## [Task directions]
In the records below, find the line with "### setIrq -/" and the line with "(s.setIrq q).rpos0 = s.rpos0 := rfl". Print both exactly, along with every line between them, and no other line.

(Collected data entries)

-- ==== Sys2Proof/Laws/State.lean ====
section
/-!
SUPPORT. One lemma per field per update of the state, each true by rfl, so that no proof unfolds a record update.
-/

namespace Sys2Proof.Machine

variable (s : State)

/-! ### setChan -/

@[simp] theorem State.setChan_cfgValid (n : Chan) (c : Channel) : (s.setChan n c).cfgValid = s.cfgValid := rfl
@[simp] theorem State.setChan_run (n : Chan) (c : Channel) : (s.setChan n c).run = s.run := rfl
@[simp] theorem State.setChan_featValid (n : Chan) (c : Channel) : (s.setChan n c).featValid = s.featValid := rfl
@[simp] theorem State.setChan_irqStatus (n : Chan) (c : Channel) : (s.setChan n c).irqStatus = s.irqStatus := rfl
@[simp] theorem State.setChan_irqEnable (n : Chan) (c : Channel) : (s.setChan n c).irqEnable = s.irqEnable := rfl
@[simp] theorem State.setChan_sclk (n : Chan) (c : Channel) : (s.setChan n c).sclk = s.sclk := rfl
@[simp] theorem State.setChan_rpos0 (n : Chan) (c : Channel) : (s.setChan n c).rpos0 = s.rpos0 := rfl
@[simp] theorem State.setChan_rpos1 (n : Chan) (c : Channel) : (s.setChan n c).rpos1 = s.rpos1 := rfl
@[simp] theorem State.setChan_counters (n : Chan) (c : Channel) : (s.setChan n c).counters = s.counters := rfl
@[simp] theorem State.setChan_shadow (n : Chan) (c : Channel) : (s.setChan n c).shadow = s.shadow := rfl
@[simp] theorem State.setChan_act (n : Chan) (c : Channel) : (s.setChan n c).act = s.act := rfl
@[simp] theorem State.setChan_cycleTs (n : Chan) (c : Channel) : (s.setChan n c).cycleTs = s.cycleTs := rfl
@[simp] theorem State.setChan_levelRms (n : Chan) (c : Channel) : (s.setChan n c).levelRms = s.levelRms := rfl
@[simp] theorem State.setChan_levelPeak (n : Chan) (c : Channel) : (s.setChan n c).levelPeak = s.levelPeak := rfl
@[simp] theorem State.setChan_dec (n : Chan) (c : Channel) : (s.setChan n c).dec = s.dec := rfl
@[simp] theorem State.setChan_evtSeqNext (n : Chan) (c : Channel) : (s.setChan n c).evtSeqNext = s.evtSeqNext := rfl
@[simp] theorem State.setChan_featMin (n : Chan) (c : Channel) : (s.setChan n c).featMin = s.featMin := rfl
@[simp] theorem State.setChan_prob (n : Chan) (c : Channel) : (s.setChan n c).prob = s.prob := rfl
@[simp] theorem State.setChan_ema (n : Chan) (c : Channel) : (s.setChan n c).ema = s.ema := rfl
@[simp] theorem State.setChan_smooth (n : Chan) (c : Channel) : (s.setChan n c).smooth = s.smooth := rfl
@[simp] theorem State.setChan_hist (n : Chan) (c : Channel) : (s.setChan n c).hist = s.hist := rfl
@[simp] theorem State.setChan_evq (n : Chan) (c : Channel) : (s.setChan n c).evq = s.evq := rfl
@[simp] theorem State.setChan_pkt (n : Chan) (c : Channel) : (s.setChan n c).pkt = s.pkt := rfl
@[simp] theorem State.setChan_pktSeqNext (n : Chan) (c : Channel) : (s.setChan n c).pktSeqNext = s.pktSeqNext := rfl
@[simp] theorem State.setChan_pktTsNext (n : Chan) (c : Channel) : (s.setChan n c).pktTsNext = s.pktTsNext := rfl
@[simp] theorem State.setChan_pp (n : Chan) (c : Channel) : (s.setChan n c).pp = s.pp := rfl
@[simp] theorem State.setChan_mem (n : Chan) (c : Channel) : (s.setChan n c).mem = s.mem := rfl
@[simp] theorem State.setChan_inputs (n : Chan) (c : Channel) : (s.setChan n c).inputs = s.inputs := rfl
@[simp] theorem State.setChan_active (n : Chan) (c : Channel) : (s.setChan n c).active = s.active := rfl
@[simp] theorem State.setChan_draws (n : Chan) (c : Channel) : (s.setChan n c).draws = s.draws := rfl
@[simp] theorem State.setChan_busData (n : Chan) (c : Channel) : (s.setChan n c).busData = s.busData := rfl

/-! ### setIrq -/

@[simp] theorem State.setIrq_cfgValid (q : Irq) : (s.setIrq q).cfgValid = s.cfgValid := rfl
@[simp] theorem State.setIrq_run (q : Irq) : (s.setIrq q).run = s.run := rfl
@[simp] theorem State.setIrq_featValid (q : Irq) : (s.setIrq q).featValid = s.featValid := rfl
@[simp] theorem State.setIrq_chan0 (q : Irq) : (s.setIrq q).chan0 = s.chan0 := rfl
@[simp] theorem State.setIrq_chan1 (q : Irq) : (s.setIrq q).chan1 = s.chan1 := rfl
@[simp] theorem State.setIrq_irqEnable (q : Irq) : (s.setIrq q).irqEnable = s.irqEnable := rfl
@[simp] theorem State.setIrq_sclk (q : Irq) : (s.setIrq q).sclk = s.sclk := rfl
@[simp] theorem State.setIrq_rpos0 (q : Irq) : (s.setIrq q).rpos0 = s.rpos0 := rfl
@[simp] theorem State.setIrq_rpos1 (q : Irq) : (s.setIrq q).rpos1 = s.rpos1 := rfl
@[simp] theorem State.setIrq_counters (q : Irq) : (s.setIrq q).counters = s.counters := rfl
@[simp] theorem State.setIrq_shadow (q : Irq) : (s.setIrq q).shadow = s.shadow := rfl
@[simp] theorem State.setIrq_act (q : Irq) : (s.setIrq q).act = s.act := rfl
@[simp] theorem State.setIrq_cycleTs (q : Irq) : (s.setIrq q).cycleTs = s.cycleTs := rfl
@[simp] theorem State.setIrq_levelRms (q : Irq) : (s.setIrq q).levelRms = s.levelRms := rfl
@[simp] theorem State.setIrq_levelPeak (q : Irq) : (s.setIrq q).levelPeak = s.levelPeak := rfl
@[simp] theorem State.setIrq_dec (q : Irq) : (s.setIrq q).dec = s.dec := rfl
@[simp] theorem State.setIrq_evtSeqNext (q : Irq) : (s.setIrq q).evtSeqNext = s.evtSeqNext := rfl
@[simp] theorem State.setIrq_featMin (q : Irq) : (s.setIrq q).featMin = s.featMin := rfl
@[simp] theorem State.setIrq_prob (q : Irq) : (s.setIrq q).prob = s.prob := rfl
@[simp] theorem State.setIrq_ema (q : Irq) : (s.setIrq q).ema = s.ema := rfl
@[simp] theorem State.setIrq_smooth (q : Irq) : (s.setIrq q).smooth = s.smooth := rfl
@[simp] theorem State.setIrq_hist (q : Irq) : (s.setIrq q).hist = s.hist := rfl
@[simp] theorem State.setIrq_evq (q : Irq) : (s.setIrq q).evq = s.evq := rfl
@[simp] theorem State.setIrq_pkt (q : Irq) : (s.setIrq q).pkt = s.pkt := rfl
@[simp] theorem State.setIrq_pktSeqNext (q : Irq) : (s.setIrq q).pktSeqNext = s.pktSeqNext := rfl
@[simp] theorem State.setIrq_pktTsNext (q : Irq) : (s.setIrq q).pktTsNext = s.pktTsNext := rfl
@[simp] theorem State.setIrq_pp (q : Irq) : (s.setIrq q).pp = s.pp := rfl
@[simp] theorem State.setIrq_mem (q : Irq) : (s.setIrq q).mem = s.mem := rfl
@[simp] theorem State.setIrq_inputs (q : Irq) : (s.setIrq q).inputs = s.inputs := rfl
@[simp] theorem State.setIrq_active (q : Irq) : (s.setIrq q).active = s.active := rfl
@[simp] theorem State.setIrq_draws (q : Irq) : (s.setIrq q).draws = s.draws := rfl
@[simp] theorem State.setIrq_busData (q : Irq) : (s.setIrq q).busData = s.busData := rfl

/-! ### setIrqIf -/

@[simp] theorem State.setIrqIf_cfgValid (b : Bool) (q : Irq) : (s.setIrqIf b q).cfgValid = s.cfgValid := rfl
@[simp] theorem State.setIrqIf_run (b : Bool) (q : Irq) : (s.setIrqIf b q).run = s.run := rfl
@[simp] theorem State.setIrqIf_featValid (b : Bool) (q : Irq) : (s.setIrqIf b q).featValid = s.featValid := rfl
@[simp] theorem State.setIrqIf_chan0 (b : Bool) (q : Irq) : (s.setIrqIf b q).chan0 = s.chan0 := rfl
@[simp] theorem State.setIrqIf_chan1 (b : Bool) (q : Irq) : (s.setIrqIf b q).chan1 = s.chan1 := rfl
@[simp] theorem State.setIrqIf_irqEnable (b : Bool) (q : Irq) : (s.setIrqIf b q).irqEnable = s.irqEnable := rfl
@[simp] theorem State.setIrqIf_sclk (b : Bool) (q : Irq) : (s.setIrqIf b q).sclk = s.sclk := rfl
@[simp] theorem State.setIrqIf_rpos0 (b : Bool) (q : Irq) : (s.setIrqIf b q).rpos0 = s.rpos0 := rfl
@[simp] theorem State.setIrqIf_rpos1 (b : Bool) (q : Irq) : (s.setIrqIf b q).rpos1 = s.rpos1 := rfl
@[simp] theorem State.setIrqIf_counters (b : Bool) (q : Irq) : (s.setIrqIf b q).counters = s.counters := rfl
@[simp] theorem State.setIrqIf_shadow (b : Bool) (q : Irq) : (s.setIrqIf b q).shadow = s.shadow := rfl
@[simp] theorem State.setIrqIf_act (b : Bool) (q : Irq) : (s.setIrqIf b q).act = s.act := rfl
@[simp] theorem State.setIrqIf_cycleTs (b : Bool) (q : Irq) : (s.setIrqIf b q).cycleTs = s.cycleTs := rfl
@[simp] theorem State.setIrqIf_levelRms (b : Bool) (q : Irq) : (s.setIrqIf b q).levelRms = s.levelRms := rfl
@[simp] theorem State.setIrqIf_levelPeak (b : Bool) (q : Irq) : (s.setIrqIf b q).levelPeak = s.levelPeak := rfl
@[simp] theorem State.setIrqIf_dec (b : Bool) (q : Irq) : (s.setIrqIf b q).dec = s.dec := rfl
@[simp] theorem State.setIrqIf_evtSeqNext (b : Bool) (q : Irq) : (s.setIrqIf b q).evtSeqNext = s.evtSeqNext := rfl
@[simp] theorem State.setIrqIf_featMin (b : Bool) (q : Irq) : (s.setIrqIf b q).featMin = s.featMin := rfl
@[simp] theorem State.setIrqIf_prob (b : Bool) (q : Irq) : (s.setIrqIf b q).prob = s.prob := rfl
@[simp] theorem State.setIrqIf_ema (b : Bool) (q : Irq) : (s.setIrqIf b q).ema = s.ema := rfl
@[simp] theorem State.setIrqIf_smooth (b : Bool) (q : Irq) : (s.setIrqIf b q).smooth = s.smooth := rfl
@[simp] theorem State.setIrqIf_hist (b : Bool) (q : Irq) : (s.setIrqIf b q).hist = s.hist := rfl
@[simp] theorem State.setIrqIf_evq (b : Bool) (q : Irq) : (s.setIrqIf b q).evq = s.evq := rfl
@[simp] theorem State.setIrqIf_pkt (b : Bool) (q : Irq) : (s.setIrqIf b q).pkt = s.pkt := rfl
@[simp] theorem State.setIrqIf_pktSeqNext (b : Bool) (q : Irq) : (s.setIrqIf b q).pktSeqNext = s.pktSeqNext := rfl
@[simp] theorem State.setIrqIf_pktTsNext (b : Bool) (q : Irq) : (s.setIrqIf b q).pktTsNext = s.pktTsNext := rfl
@[simp] theorem State.setIrqIf_pp (b : Bool) (q : Irq) : (s.setIrqIf b q).pp = s.pp := rfl
@[simp] theorem State.setIrqIf_mem (b : Bool) (q : Irq) : (s.setIrqIf b q).mem = s.mem := rfl
@[simp] theorem State.setIrqIf_inputs (b : Bool) (q : Irq) : (s.setIrqIf b q).inputs = s.inputs := rfl
@[simp] theorem State.setIrqIf_active (b : Bool) (q : Irq) : (s.setIrqIf b q).active = s.active := rfl
@[simp] theorem State.setIrqIf_draws (b : Bool) (q : Irq) : (s.setIrqIf b q).draws = s.draws := rfl
@[simp] theorem State.setIrqIf_busData (b : Bool) (q : Irq) : (s.setIrqIf b q).busData = s.busData := rfl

## [Exercise answer]
/-! ### setIrq -/

@[simp] theorem State.setIrq_cfgValid (q : Irq) : (s.setIrq q).cfgValid = s.cfgValid := rfl
@[simp] theorem State.setIrq_run (q : Irq) : (s.setIrq q).run = s.run := rfl
@[simp] theorem State.setIrq_featValid (q : Irq) : (s.setIrq q).featValid = s.featValid := rfl
@[simp] theorem State.setIrq_chan0 (q : Irq) : (s.setIrq q).chan0 = s.chan0 := rfl
@[simp] theorem State.setIrq_chan1 (q : Irq) : (s.setIrq q).chan1 = s.chan1 := rfl
@[simp] theorem State.setIrq_irqEnable (q : Irq) : (s.setIrq q).irqEnable = s.irqEnable := rfl
@[simp] theorem State.setIrq_sclk (q : Irq) : (s.setIrq q).sclk = s.sclk := rfl
@[simp] theorem State.setIrq_rpos0 (q : Irq) : (s.setIrq q).rpos0 = s.rpos0 := rfl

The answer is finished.